**Exercise details:**
Search the listing below for "fresh". Copy each matching line.

**Dataset:**
-- ==== Sys2Proof/Laws/PerInstr.lean ====
section
/-! SUPPORT. The round trip of the encodings, one lemma for each instruction (R34 to R45, R56 to R66, R258). -/

namespace Sys2Proof.Laws.RoundTrip
open Sys2Proof

set_option linter.unusedSimpArgs false
set_option Elab.async false

/-- The encoded word of a well-formed instruction, with its header extension, decodes to the instruction. -/
def Statement (i : Instr) : Prop := i.wf = true → ∀ w e, encode i = some (w, e) → w < 2 ^ 32 ∧
  match i.kind with
  | .control => decodeControl w = .ok i ∧ e = none
  | .slot => decodeSlot w e = .ok i
  | .vault => decodeVault w = .ok i ∧ e = none
  | .event => False

theorem enc_lt {a : Src} (h : a.wf = true) : a.enc < 128 := by
  cases a <;> simp_all [Src.wf, Src.enc] <;> omega

theorem srcOf_enc {a : Src} (h : a.wf = true) : srcOf a.enc = some a := by
  cases a with
  | reg n => simp_all [Src.wf, Src.enc, srcOf]
  | lat k =>
    simp only [Src.wf, Bool.and_eq_true, decide_eq_true_eq] at h
    have : k = 1 ∨ k = 2 ∨ k = 3 ∨ k = 4 ∨ k = 5 ∨ k = 6 ∨ k = 7 := by omega
    rcases this with rfl | rfl | rfl | rfl | rfl | rfl | rfl <;> rfl

theorem predOf_enc {a : Src} (h : a.wfPred = true) : predOf a.enc = some a := by
  cases a with
  | reg n => simp_all [Src.wfPred, Src.enc, predOf]
  | lat k =>
    simp only [Src.wfPred, Bool.and_eq_true, decide_eq_true_eq] at h
    have : k = 1 ∨ k = 2 ∨ k = 3 ∨ k = 4 ∨ k = 5 ∨ k = 6 ∨ k = 7 := by omega
    rcases this with rfl | rfl | rfl | rfl | rfl | rfl | rfl <;> rfl

theorem wf_of_wfPred {a : Src} (h : a.wfPred = true) : a.wf = true := by
  cases a <;> simp_all [Src.wf, Src.wfPred] <;> omega

/-- The fields of a register-format word. -/
theorem encReg_fields {cls op d a b m : Nat} (nb : Bool) (hc : cls < 8) (ho : op < 64) (hd : d < 64) (ha : a < 128) (hb : b < 128)
    (hm : m < 4) : encReg cls op d nb a b m < 2 ^ 32 ∧ bitsOf (encReg cls op d nb a b m) 29 3 = cls ∧
    bitsOf (encReg cls op d nb a b m) 23 6 = op ∧ regF (encReg cls op d nb a b m) = ⟨d, nb, a, b, m⟩ ∧
    bitsOf (encReg cls op d nb a b m) 9 4 = a % 16 ∧ bitsOf (encReg cls op d nb a b m) 2 6 = b % 64 ∧
    bitsOf (encReg cls op d nb a b m) 21 2 = d / 16 ∧ bitsOf (encReg cls op d nb a b m) 17 4 = d % 16 ∧
    bitsOf (encReg cls op d nb a b m) 16 1 = (if nb then 1 else 0) := by
  cases nb <;> simp [encReg, bitsOf, regF] <;> omega

/-- A two-source operation. -/
theorem of_two {i : Instr} {cls op mods d m : Nat} {nb : Bool} {a b : Src} (k : RegF → Src → Src → Nat → Instr)
    (hk : i.kind = .slot) (he : encode i = some (encReg cls op d nb a.enc b.enc m, none)) (hc : cls < 8) (ho : op < 64)
    (hmods : mods ≤ 4)
    (hd : ∀ w e, bitsOf w 29 3 = cls → bitsOf w 23 6 = op → decodeSlot w e = two (regF w) mods (k (regF w)))
    (hi : i = k ⟨d, nb, a.enc, b.enc, m⟩ a b m) (hw : i.wf = true → wfReg d nb = true ∧ a.wf = true ∧ b.wf = true ∧ m < mods) :
    Statement i := by
  intro h w e hwe
  obtain ⟨hr, ha, hb, hm⟩ := hw h
  rw [he] at hwe
  obtain ⟨rfl, rfl⟩ := by simpa using hwe
  simp only [wfReg, Bool.and_eq_true, decide_eq_true_eq] at hr
  obtain ⟨f1, f2, f3, f4, -⟩ := encReg_fields nb hc ho hr.1 (enc_lt ha) (enc_lt hb) (m := m) (by omega)
  refine ⟨f1, ?_⟩
  rw [hk]
  show decodeSlot _ _ = _
  rw [hd _ _ f2 f3, f4]
  simp [two, srcOf_enc ha, srcOf_enc hb, guardWord, RegF.destOk, hr.2, hm, ← hi]

/-- A one-source operation. -/
theorem of_one {i : Instr} {cls op mods d m : Nat} {nb : Bool} {a : Src} (k : RegF → Src → Nat → Instr)
    (hk : i.kind = .slot) (he : encode i = some (encReg cls op d nb a.enc 0 m, none)) (hc : cls < 8) (ho : op < 64)
    (hmods : mods ≤ 4)
    (hd : ∀ w e, bitsOf w 29 3 = cls → bitsOf w 23 6 = op → decodeSlot w e = one (regF w) mods (k (regF w)))
    (hi : i = k ⟨d, nb, a.enc, 0, m⟩ a m) (hw : i.wf = true → wfReg d nb = true ∧ a.wf = true ∧ m < mods) :
    Statement i := by
  intro h w e hwe
  obtain ⟨hr, ha, hm⟩ := hw h
  rw [he] at hwe
  obtain ⟨rfl, rfl⟩ := by simpa using hwe
  simp only [wfReg, Bool.and_eq_true, decide_eq_true_eq] at hr
  obtain ⟨f1, f2, f3, f4, -⟩ := encReg_fields nb hc ho hr.1 (enc_lt ha) (b := 0) (m := m) (by omega) (by omega)
  refine ⟨f1, ?_⟩
  rw [hk]
  show decodeSlot _ _ = _
  rw [hd _ _ f2 f3, f4]
  simp [one, srcOf_enc ha, guardWord, RegF.destOk, hr.2, hm, ← hi]

/-- An event has no word. -/
theorem of_event {i : Instr} (he : encode i = none) : Statement i := by
  intro _ w e h
  simp [he] at h
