/-- A complete barrier releases its members and counts one; an arrival no receive takes is a timing fault and its data is
discarded; timetable entries read units, a flit leaving as its four are read, land flits, and are marked late, missing and over
(R306, R316, R321 to R323). That an unsatisfied fence before the TTARM holds them is the model's choice (DEDUCED, log 81), and
that a flit leaves with its fourth unit another (DEDUCED, log 99). -/
def Obligations.ExchangeEvents : Prop := ∀ (s : State) (n level i k : Nat) (p : Pkt) (c : TTab) (e : TEnt),
  let w := (s.sr n srSYNCCNT).toNat
  let plat := fun (e : TEnt) => s.sr n (srPLAT0 + e.pl)
  let entry := fun (t : State) => (t.core n).tt.bind (fun c => c.ents[i]?)
  ((s.core n).hold = .syncd level → (s.core n).sup = false → level < 4 → Leaves (.barrierResume n level) s (fun t =>
    SameMem s t ∧ SameRegs s t ∧ (t.core n).hold = .none ∧
    ∀ j, j < 4 → (t.sr n srSYNCCNT).toNat / 2 ^ (16 * j) % 2 ^ 16 =
      if j = level then (w / 2 ^ (16 * j) % 2 ^ 16 + 1) % 2 ^ 16 else w / 2 ^ (16 * j) % 2 ^ 16)) ∧
  (tfind s.pkts k = some p → p.kind = 0 → p.issue < p.arrive → p.arrive ≤ s.cycle → Leaves (.exchangeArrival k) s (fun t => SameAll s t ∧
    tfind t.pkts k = none ∧ ∃ d ∈ (t.core p.dst).due, d.flt.cause = 0x1B ∧ d.flt.sub = 1 ∧ d.since = s.cycle + 1)) ∧
  ((s.core n).tt = some c → c.ents[i]? = some e →
    (let u := e.got.length / 64
     let got := e.got ++ (s.bytes .spad (skey n (unitByte (plat e) (e.u + u))) 64).map BitVec.toNat
     let flit := fun (t : State) => FlitLeaves s t e.port 1 (e.pcore + e.peer * 2 ^ 8) e.seq (u / 4) []
       (((got.drop (256 * (u / 4))).take 256).map (BitVec.ofNat 8))
     e.dirIn = false → e.mark = 0 → ttCycle s (c.tbase + e.dt + u) ≤ s.cycle →
      (fenceBlocks (s.core n) false 0 c.pos = true → Leaves (.ttOutEntry n i) s (fun t => SameAll s t ∧ entry t = some e ∧
        ⟨s.cycle + 1, 6, .ttOutEntry n i⟩ ∈ t.agenda)) ∧
      (fenceBlocks (s.core n) false 0 c.pos = false →
      (u + 1 < 4 * e.nf → Leaves (.ttOutEntry n i) s (fun t => SameMem s t ∧ SameRegs s t ∧
        entry t = some { e with got := got } ∧ (u % 4 ≠ 3 → SameAll s t) ∧ (u % 4 = 3 → flit t))) ∧
      (u + 1 = 4 * e.nf → Leaves (.ttOutEntry n i) s (fun t => SameMem s t ∧ SameRegs s t ∧
        entry t = some { e with got := [], mark := 1 } ∧ (t.core n).ttDone = (s.core n).ttDone + 1 ∧ flit t)))) ∧
    (e.dirIn = true → e.mark = 0 → c.tbase + e.dt ≤ s.ctime → Leaves (.ttEntryLate n i) s (fun t => SameAll s t ∧
      entry t = some { e with mark := 2 } ∧ (t.core n).ttLate = (s.core n).ttLate + 1)) ∧
    (e.dirIn = true → (e.mark = 0 ∨ e.mark = 2) → c.tbase + e.dt + 65536 ≤ s.ctime → Leaves (.ttEntryMissing n i) s
      (fun t => SameAll s t ∧ entry t = some { e with mark := 4 } ∧ (t.core n).ttMiss = (s.core n).ttMiss + 1))) ∧
  ((s.core n).tt = some c → (∀ e ∈ c.ents, e.mark = 1) → (s.core n).ttStray = 0 → Leaves (.ttEnd n) s (fun t =>
    SameAll s t ∧ (t.core n).tt = none ∧ (t.core n).due = (s.core n).due)) ∧
  ((s.core n).tt = some c → (∀ e ∈ c.ents, e.mark = 1 ∨ 3 ≤ e.mark) → (∃ e ∈ c.ents, e.mark = 4) → Leaves (.ttEnd n) s
    (fun t => SameAll s t ∧ (t.core n).tt = none ∧ ∃ d ∈ (t.core n).due, d.flt.cause = 0x1C)) ∧
  (tfind s.pkts k = some p → p.kind = 1 → p.dst = n → s.memOk = true → p.data.length = 256 →
    ((s.core n).tt = some ⟨c.tbase, [e], c.pos⟩ → i = 0 → e.dirIn = true → e.mark = 0 → e.pcore + e.peer * 2 ^ 8 = p.src →
      e.port = p.port → e.seq = p.seq → p.num < e.nf → e.got = [] → Leaves (.ttFlitArrival k) s (fun t => SameRegs s t ∧
        SameSys s t ∧ tfind t.pkts k = none ∧ entry t = some { e with got := [p.num], mark := if e.nf = 1 then 1 else 0 } ∧
        t.bytes .spad (skey n (unitByte (plat e) (e.u + 4 * p.num + 3))) 64 = p.data.drop 192)) ∧
    ((s.core n).tt = none → Leaves (.ttFlitArrival k) s (fun t => SameAll s t ∧ tfind t.pkts k = none ∧
      (t.core n).ttStray = min ((s.core n).ttStray + 1) 0xFFFF)))
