-- ==== Sys2Proof/Laws/State.lean ====
section
/-! SUPPORT. What each update leaves in each field of the state: one lemma per field per update. -/

namespace Sys2Proof.Machine

set_option Elab.async false

@[simp] theorem core_cycle (n : Nat) (f : Core → Core) (s : State) : ((Upd.core n f).apply s).cycle = s.cycle := rfl
@[simp] theorem core_xreg (n : Nat) (f : Core → Core) (s : State) : ((Upd.core n f).apply s).xreg = s.xreg := rfl
@[simp] theorem core_vreg (n : Nat) (f : Core → Core) (s : State) : ((Upd.core n f).apply s).vreg = s.vreg := rfl
@[simp] theorem core_preg (n : Nat) (f : Core → Core) (s : State) : ((Upd.core n f).apply s).preg = s.preg := rfl
@[simp] theorem core_breg (n : Nat) (f : Core → Core) (s : State) : ((Upd.core n f).apply s).breg = s.breg := rfl
@[simp] theorem core_latch (n : Nat) (f : Core → Core) (s : State) : ((Upd.core n f).apply s).latch = s.latch := rfl
@[simp] theorem core_tile (n : Nat) (f : Core → Core) (s : State) : ((Upd.core n f).apply s).tile = s.tile := rfl
@[simp] theorem core_sysreg (n : Nat) (f : Core → Core) (s : State) : ((Upd.core n f).apply s).sysreg = s.sysreg := rfl
@[simp] theorem core_tags (n : Nat) (f : Core → Core) (s : State) : ((Upd.core n f).apply s).tags = s.tags := rfl
@[simp] theorem core_istore (n : Nat) (f : Core → Core) (s : State) : ((Upd.core n f).apply s).istore = s.istore := rfl
@[simp] theorem core_sstore (n : Nat) (f : Core → Core) (s : State) : ((Upd.core n f).apply s).sstore = s.sstore := rfl
@[simp] theorem core_planes (n : Nat) (f : Core → Core) (s : State) : ((Upd.core n f).apply s).planes = s.planes := rfl
@[simp] theorem core_spad (n : Nat) (f : Core → Core) (s : State) : ((Upd.core n f).apply s).spad = s.spad := rfl
@[simp] theorem core_dram (n : Nat) (f : Core → Core) (s : State) : ((Upd.core n f).apply s).dram = s.dram := rfl
@[simp] theorem core_hostm (n : Nat) (f : Core → Core) (s : State) : ((Upd.core n f).apply s).hostm = s.hostm := rfl
@[simp] theorem core_upsets (n : Nat) (f : Core → Core) (s : State) : ((Upd.core n f).apply s).upsets = s.upsets := rfl
@[simp] theorem core_cores (n : Nat) (f : Core → Core) (s : State) : ((Upd.core n f).apply s).cores = tput s.cores n (f (s.core n)) := rfl
@[simp] theorem core_vaults (n : Nat) (f : Core → Core) (s : State) : ((Upd.core n f).apply s).vaults = s.vaults := rfl
@[simp] theorem core_yards (n : Nat) (f : Core → Core) (s : State) : ((Upd.core n f).apply s).yards = s.yards := rfl
@[simp] theorem core_tasks (n : Nat) (f : Core → Core) (s : State) : ((Upd.core n f).apply s).tasks = s.tasks := rfl
@[simp] theorem core_scopes (n : Nat) (f : Core → Core) (s : State) : ((Upd.core n f).apply s).scopes = s.scopes := rfl
@[simp] theorem core_ctxs (n : Nat) (f : Core → Core) (s : State) : ((Upd.core n f).apply s).ctxs = s.ctxs := rfl
@[simp] theorem core_ops (n : Nat) (f : Core → Core) (s : State) : ((Upd.core n f).apply s).ops = s.ops := rfl
@[simp] theorem core_reqs (n : Nat) (f : Core → Core) (s : State) : ((Upd.core n f).apply s).reqs = s.reqs := rfl
@[simp] theorem core_pkts (n : Nat) (f : Core → Core) (s : State) : ((Upd.core n f).apply s).pkts = s.pkts := rfl
@[simp] theorem core_dev (n : Nat) (f : Core → Core) (s : State) : ((Upd.core n f).apply s).dev = s.dev := rfl
@[simp] theorem core_agenda (n : Nat) (f : Core → Core) (s : State) : ((Upd.core n f).apply s).agenda = s.agenda := rfl
@[simp] theorem core_fresh (n : Nat) (f : Core → Core) (s : State) : ((Upd.core n f).apply s).fresh = s.fresh := rfl
@[simp] theorem core_nid (n : Nat) (f : Core → Core) (s : State) : ((Upd.core n f).apply s).nid = s.nid := rfl
@[simp] theorem core_iss (n : Nat) (f : Core → Core) (s : State) : ((Upd.core n f).apply s).iss = s.iss := rfl

@[simp] theorem lat_cycle (n k : Nat) (v : VWord) (s : State) : ((Upd.lat n k v).apply s).cycle = s.cycle := rfl
@[simp] theorem lat_xreg (n k : Nat) (v : VWord) (s : State) : ((Upd.lat n k v).apply s).xreg = s.xreg := rfl
@[simp] theorem lat_vreg (n k : Nat) (v : VWord) (s : State) : ((Upd.lat n k v).apply s).vreg = s.vreg := rfl
@[simp] theorem lat_preg (n k : Nat) (v : VWord) (s : State) : ((Upd.lat n k v).apply s).preg = s.preg := rfl
@[simp] theorem lat_breg (n k : Nat) (v : VWord) (s : State) : ((Upd.lat n k v).apply s).breg = s.breg := rfl
@[simp] theorem lat_latch (n k : Nat) (v : VWord) (s : State) : ((Upd.lat n k v).apply s).latch = tput s.latch (8 * n + k) v := rfl
@[simp] theorem lat_tile (n k : Nat) (v : VWord) (s : State) : ((Upd.lat n k v).apply s).tile = s.tile := rfl
@[simp] theorem lat_sysreg (n k : Nat) (v : VWord) (s : State) : ((Upd.lat n k v).apply s).sysreg = s.sysreg := rfl
@[simp] theorem lat_tags (n k : Nat) (v : VWord) (s : State) : ((Upd.lat n k v).apply s).tags = s.tags := rfl
@[simp] theorem lat_istore (n k : Nat) (v : VWord) (s : State) : ((Upd.lat n k v).apply s).istore = s.istore := rfl
@[simp] theorem lat_sstore (n k : Nat) (v : VWord) (s : State) : ((Upd.lat n k v).apply s).sstore = s.sstore := rfl
@[simp] theorem lat_planes (n k : Nat) (v : VWord) (s : State) : ((Upd.lat n k v).apply s).planes = s.planes := rfl
@[simp] theorem lat_spad (n k : Nat) (v : VWord) (s : State) : ((Upd.lat n k v).apply s).spad = s.spad := rfl
@[simp] theorem lat_dram (n k : Nat) (v : VWord) (s : State) : ((Upd.lat n k v).apply s).dram = s.dram := rfl
@[simp] theorem lat_hostm (n k : Nat) (v : VWord) (s : State) : ((Upd.lat n k v).apply s).hostm = s.hostm := rfl
@[simp] theorem lat_upsets (n k : Nat) (v : VWord) (s : State) : ((Upd.lat n k v).apply s).upsets = s.upsets := rfl
@[simp] theorem lat_cores (n k : Nat) (v : VWord) (s : State) : ((Upd.lat n k v).apply s).cores = s.cores := rfl
@[simp] theorem lat_vaults (n k : Nat) (v : VWord) (s : State) : ((Upd.lat n k v).apply s).vaults = s.vaults := rfl
@[simp] theorem lat_yards (n k : Nat) (v : VWord) (s : State) : ((Upd.lat n k v).apply s).yards = s.yards := rfl
@[simp] theorem lat_tasks (n k : Nat) (v : VWord) (s : State) : ((Upd.lat n k v).apply s).tasks = s.tasks := rfl
@[simp] theorem lat_scopes (n k : Nat) (v : VWord) (s : State) : ((Upd.lat n k v).apply s).scopes = s.scopes := rfl
@[simp] theorem lat_ctxs (n k : Nat) (v : VWord) (s : State) : ((Upd.lat n k v).apply s).ctxs = s.ctxs := rfl
@[simp] theorem lat_ops (n k : Nat) (v : VWord) (s : State) : ((Upd.lat n k v).apply s).ops = s.ops := rfl
@[simp] theorem lat_reqs (n k : Nat) (v : VWord) (s : State) : ((Upd.lat n k v).apply s).reqs = s.reqs := rfl
@[simp] theorem lat_pkts (n k : Nat) (v : VWord) (s : State) : ((Upd.lat n k v).apply s).pkts = s.pkts := rfl
@[simp] theorem lat_dev (n k : Nat) (v : VWord) (s : State) : ((Upd.lat n k v).apply s).dev = s.dev := rfl
@[simp] theorem lat_agenda (n k : Nat) (v : VWord) (s : State) : ((Upd.lat n k v).apply s).agenda = s.agenda := rfl
@[simp] theorem lat_fresh (n k : Nat) (v : VWord) (s : State) : ((Upd.lat n k v).apply s).fresh = s.fresh := rfl
@[simp] theorem lat_nid (n k : Nat) (v : VWord) (s : State) : ((Upd.lat n k v).apply s).nid = s.nid := rfl
@[simp] theorem lat_iss (n k : Nat) (v : VWord) (s : State) : ((Upd.lat n k v).apply s).iss = s.iss := rfl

**Output for this task:**
@[simp] theorem core_fresh (n : Nat) (f : Core → Core) (s : State) : ((Upd.core n f).apply s).fresh = s.fresh := rfl
@[simp] theorem lat_fresh (n k : Nat) (v : VWord) (s : State) : ((Upd.lat n k v).apply s).fresh = s.fresh := rfl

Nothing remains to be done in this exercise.